→ Items listed in a dataset:
- Opening Delimiter -

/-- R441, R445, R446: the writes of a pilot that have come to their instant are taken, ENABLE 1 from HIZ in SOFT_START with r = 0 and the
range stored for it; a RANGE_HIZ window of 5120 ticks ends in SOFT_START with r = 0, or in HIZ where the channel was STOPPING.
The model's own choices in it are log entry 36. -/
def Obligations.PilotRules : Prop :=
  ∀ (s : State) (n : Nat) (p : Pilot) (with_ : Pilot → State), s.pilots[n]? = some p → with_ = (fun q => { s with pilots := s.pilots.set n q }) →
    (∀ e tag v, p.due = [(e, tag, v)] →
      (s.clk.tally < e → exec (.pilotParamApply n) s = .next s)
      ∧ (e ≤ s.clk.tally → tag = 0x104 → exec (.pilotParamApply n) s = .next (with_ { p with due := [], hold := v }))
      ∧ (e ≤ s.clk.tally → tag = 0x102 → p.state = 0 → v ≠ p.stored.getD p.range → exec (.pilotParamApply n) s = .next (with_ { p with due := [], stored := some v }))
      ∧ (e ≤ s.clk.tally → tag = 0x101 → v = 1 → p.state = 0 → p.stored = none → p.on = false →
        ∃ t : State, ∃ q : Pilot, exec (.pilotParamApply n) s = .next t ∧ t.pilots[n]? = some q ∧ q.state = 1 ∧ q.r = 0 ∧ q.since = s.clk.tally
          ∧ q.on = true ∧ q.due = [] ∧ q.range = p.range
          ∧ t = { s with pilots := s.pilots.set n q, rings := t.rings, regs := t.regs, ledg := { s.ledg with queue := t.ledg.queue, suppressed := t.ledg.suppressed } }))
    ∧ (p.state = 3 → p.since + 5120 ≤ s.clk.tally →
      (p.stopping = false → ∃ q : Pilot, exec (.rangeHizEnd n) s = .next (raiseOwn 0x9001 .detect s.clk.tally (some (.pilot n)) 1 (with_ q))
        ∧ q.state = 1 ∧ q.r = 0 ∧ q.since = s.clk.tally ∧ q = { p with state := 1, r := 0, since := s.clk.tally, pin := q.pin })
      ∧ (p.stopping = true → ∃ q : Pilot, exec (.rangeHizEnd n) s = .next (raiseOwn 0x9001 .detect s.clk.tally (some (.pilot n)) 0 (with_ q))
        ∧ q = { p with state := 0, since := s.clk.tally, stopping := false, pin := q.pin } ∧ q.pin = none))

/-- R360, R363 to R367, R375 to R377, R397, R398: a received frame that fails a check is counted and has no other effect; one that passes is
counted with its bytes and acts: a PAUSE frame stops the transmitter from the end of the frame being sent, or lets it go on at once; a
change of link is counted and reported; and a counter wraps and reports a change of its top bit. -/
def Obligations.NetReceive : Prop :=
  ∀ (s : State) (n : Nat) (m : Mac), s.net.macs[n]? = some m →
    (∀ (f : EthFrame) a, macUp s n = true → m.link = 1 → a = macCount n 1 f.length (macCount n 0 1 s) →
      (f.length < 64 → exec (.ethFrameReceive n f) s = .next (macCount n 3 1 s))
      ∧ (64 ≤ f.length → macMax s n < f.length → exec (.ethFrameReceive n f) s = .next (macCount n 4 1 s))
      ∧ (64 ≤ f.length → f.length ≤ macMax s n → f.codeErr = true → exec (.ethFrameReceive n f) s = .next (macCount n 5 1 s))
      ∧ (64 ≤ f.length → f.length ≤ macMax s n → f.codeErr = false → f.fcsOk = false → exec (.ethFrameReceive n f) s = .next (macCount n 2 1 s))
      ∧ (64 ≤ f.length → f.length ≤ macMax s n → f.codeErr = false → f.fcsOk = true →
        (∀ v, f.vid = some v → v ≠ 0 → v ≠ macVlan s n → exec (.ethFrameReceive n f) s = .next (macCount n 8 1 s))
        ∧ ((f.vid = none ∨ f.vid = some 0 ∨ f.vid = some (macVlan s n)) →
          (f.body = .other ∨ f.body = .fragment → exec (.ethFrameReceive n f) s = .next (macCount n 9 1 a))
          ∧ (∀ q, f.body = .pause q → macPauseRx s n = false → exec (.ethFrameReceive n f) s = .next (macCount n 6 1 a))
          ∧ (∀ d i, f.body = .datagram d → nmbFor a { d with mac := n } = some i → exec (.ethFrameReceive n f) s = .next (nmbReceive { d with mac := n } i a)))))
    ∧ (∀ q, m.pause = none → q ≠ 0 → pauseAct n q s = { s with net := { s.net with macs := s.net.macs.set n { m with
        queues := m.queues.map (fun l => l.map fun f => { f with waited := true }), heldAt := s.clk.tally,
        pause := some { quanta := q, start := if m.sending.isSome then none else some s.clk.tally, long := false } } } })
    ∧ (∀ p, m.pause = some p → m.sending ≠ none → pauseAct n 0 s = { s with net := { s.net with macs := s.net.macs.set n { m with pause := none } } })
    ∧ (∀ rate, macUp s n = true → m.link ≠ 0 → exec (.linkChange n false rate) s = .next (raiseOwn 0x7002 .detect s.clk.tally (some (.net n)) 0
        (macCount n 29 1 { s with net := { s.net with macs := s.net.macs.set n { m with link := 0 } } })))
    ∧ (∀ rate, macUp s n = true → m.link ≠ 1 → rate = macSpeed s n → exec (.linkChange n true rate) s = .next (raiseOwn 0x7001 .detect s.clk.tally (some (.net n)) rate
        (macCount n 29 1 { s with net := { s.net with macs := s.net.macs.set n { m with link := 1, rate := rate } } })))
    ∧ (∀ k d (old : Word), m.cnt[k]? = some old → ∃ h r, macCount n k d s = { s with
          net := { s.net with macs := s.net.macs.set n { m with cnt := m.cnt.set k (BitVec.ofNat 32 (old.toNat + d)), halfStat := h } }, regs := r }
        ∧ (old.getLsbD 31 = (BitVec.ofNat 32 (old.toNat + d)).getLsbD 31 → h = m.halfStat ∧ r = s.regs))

- Closing Delimiter -

Return, from the data above, each line in which the string "pauseAct" appears.

→ Answer below:
    ∧ (∀ q, m.pause = none → q ≠ 0 → pauseAct n q s = { s with net := { s.net with macs := s.net.macs.set n { m with
    ∧ (∀ p, m.pause = some p → m.sending ≠ none → pauseAct n 0 s = { s with net := { s.net with macs := s.net.macs.set n { m with pause := none } } })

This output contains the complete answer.